/-- R238: read the descriptor slots. -/
def copySlots (g : Group) (code : Nat) : CopySlots :=
  let w0 := slotValue g (code - 0xD0) 32
  let w1 := slotValue g (code - 0xD0 + 1) 32
  { dim := bitsOf w0 28 2, core := bitsOf w0 27 1 == 1, z := bitsOf w0 24 3, off := bitsOf w0 0 21
    rp := bitsOf w1 0 16, mp := slotValue g (code - 0xD0 + 2) 32
    reserved := bitsOf w0 30 2 != 0 || bitsOf w1 16 16 != 0 }

/-- R238: the rows and columns of a tile. -/
def copyShape (z : ShapeReg) (dim : Nat) : Nat × Nat :=
  match dim with
  | 0 => (z.gm, z.gk)
  | 1 => (z.gk, z.gn)
  | _ => (z.gm, z.gn)

/-- R240: the origin: `n` values from lane registers of the lowest lane of E, or from slots; none when one of them
does not exist. -/
def copyOrigin (c : Ctx) (n : Nat) : Option (List Nat) :=
  if c.a < 0x80 then
    if c.a + n ≤ 0x80 && (List.range n).all fun j => regInside c.g c.ln (c.a + j) 32 then
      some ((List.range n).map fun j => regValue c.ln (c.a + j) 32)
    else none
  else if c.a + n ≤ 0x100 then some ((List.range n).map fun j => slotValue c.g (c.a - 0xD0 + j) 32)
  else none

/-- R240, R321: whether a resource is addressed as linear; a handle counts as the kind of its base. -/
def addressedLinear (s : State) (p : Nat) (e : Entry) : Bool :=
  if e.kind = 3 then
    match handleRecord s p e with
    | some l => ((entryAt s p l.base).getD Entry.none).kind == 1
    | none => false
  else e.kind == 1

/-- R240: the checks of a copy whose entry and slots have been read. -/
def copyChecks (c : Ctx) (sl : CopySlots) (e : Entry) (lin : Bool) : Option (List Nat) :=
  let (rows, cols) := copyShape (shapeReg c.g sl.z) sl.dim
  let z := sizeOf e.fmt
  let extent := sl.off + (rows - 1) * sl.rp + rowBytes e.fmt cols
  match copyOrigin c (if lin then 1 else e.ndim + 1) with
  | none => none
  | some o =>
    if sl.off % z = 0 && sl.rp % z = 0 && extent ≤ scratchLimit c.s c.g (!sl.core)
        && (if lin then sl.mp != 0 else sl.mp == 0)
        && (!tyIsBlock e.fmt || (cols % 32 == 0 && o.getD 0 0 % 32 == 0))
    then some o else none

/-- An item of the issuing group. -/
def newItem (c : Ctx) (lane : Nat) (istate : ItemState) (kind : ItemKind) : Item :=
  { owner := c.g.uid, launch := c.g.launch, part := c.g.part, core := coreOfKey c.k, kind := kind, istate := istate,
    trec := mkRec c.g c.r (encode c.i) lane 0 0 { lane := lane } }

/-- R36: an item enters the group's pending items, which the next `BATCH` closes. -/
def addItem (s : State) (g : Group) (x : Item) : State × Group :=
  ({ s with nextItem := s.nextItem + 1, items := smPut s.items s.nextItem x }, { g with pend := g.pend ++ [s.nextItem] })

(Assignment): Write all the data out again, exactly.

(Written solution):
/-- R238: read the descriptor slots. -/
def copySlots (g : Group) (code : Nat) : CopySlots :=
  let w0 := slotValue g (code - 0xD0) 32
  let w1 := slotValue g (code - 0xD0 + 1) 32
  { dim := bitsOf w0 28 2, core := bitsOf w0 27 1 == 1, z := bitsOf w0 24 3, off := bitsOf w0 0 21
    rp := bitsOf w1 0 16, mp := slotValue g (code - 0xD0 + 2) 32
    reserved := bitsOf w0 30 2 != 0 || bitsOf w1 16 16 != 0 }

/-- R238: the rows and columns of a tile. -/
def copyShape (z : ShapeReg) (dim : Nat) : Nat × Nat :=
  match dim with
  | 0 => (z.gm, z.gk)
  | 1 => (z.gk, z.gn)
  | _ => (z.gm, z.gn)

/-- R240: the origin: `n` values from lane registers of the lowest lane of E, or from slots; none when one of them
does not exist. -/
def copyOrigin (c : Ctx) (n : Nat) : Option (List Nat) :=
  if c.a < 0x80 then
    if c.a + n ≤ 0x80 && (List.range n).all fun j => regInside c.g c.ln (c.a + j) 32 then
      some ((List.range n).map fun j => regValue c.ln (c.a + j) 32)
    else none
  else if c.a + n ≤ 0x100 then some ((List.range n).map fun j => slotValue c.g (c.a - 0xD0 + j) 32)
  else none

/-- R240, R321: whether a resource is addressed as linear; a handle counts as the kind of its base. -/
def addressedLinear (s : State) (p : Nat) (e : Entry) : Bool :=
  if e.kind = 3 then
    match handleRecord s p e with
    | some l => ((entryAt s p l.base).getD Entry.none).kind == 1
    | none => false
  else e.kind == 1

/-- R240: the checks of a copy whose entry and slots have been read. -/
def copyChecks (c : Ctx) (sl : CopySlots) (e : Entry) (lin : Bool) : Option (List Nat) :=
  let (rows, cols) := copyShape (shapeReg c.g sl.z) sl.dim
  let z := sizeOf e.fmt
  let extent := sl.off + (rows - 1) * sl.rp + rowBytes e.fmt cols
  match copyOrigin c (if lin then 1 else e.ndim + 1) with
  | none => none
  | some o =>
    if sl.off % z = 0 && sl.rp % z = 0 && extent ≤ scratchLimit c.s c.g (!sl.core)
        && (if lin then sl.mp != 0 else sl.mp == 0)
        && (!tyIsBlock e.fmt || (cols % 32 == 0 && o.getD 0 0 % 32 == 0))
    then some o else none

/-- An item of the issuing group. -/
def newItem (c : Ctx) (lane : Nat) (istate : ItemState) (kind : ItemKind) : Item :=
  { owner := c.g.uid, launch := c.g.launch, part := c.g.part, core := coreOfKey c.k, kind := kind, istate := istate,
    trec := mkRec c.g c.r (encode c.i) lane 0 0 { lane := lane } }

/-- R36: an item enters the group's pending items, which the next `BATCH` closes. -/
def addItem (s : State) (g : Group) (x : Item) : State × Group :=
  ({ s with nextItem := s.nextItem + 1, items := smPut s.items s.nextItem x }, { g with pend := g.pend ++ [s.nextItem] })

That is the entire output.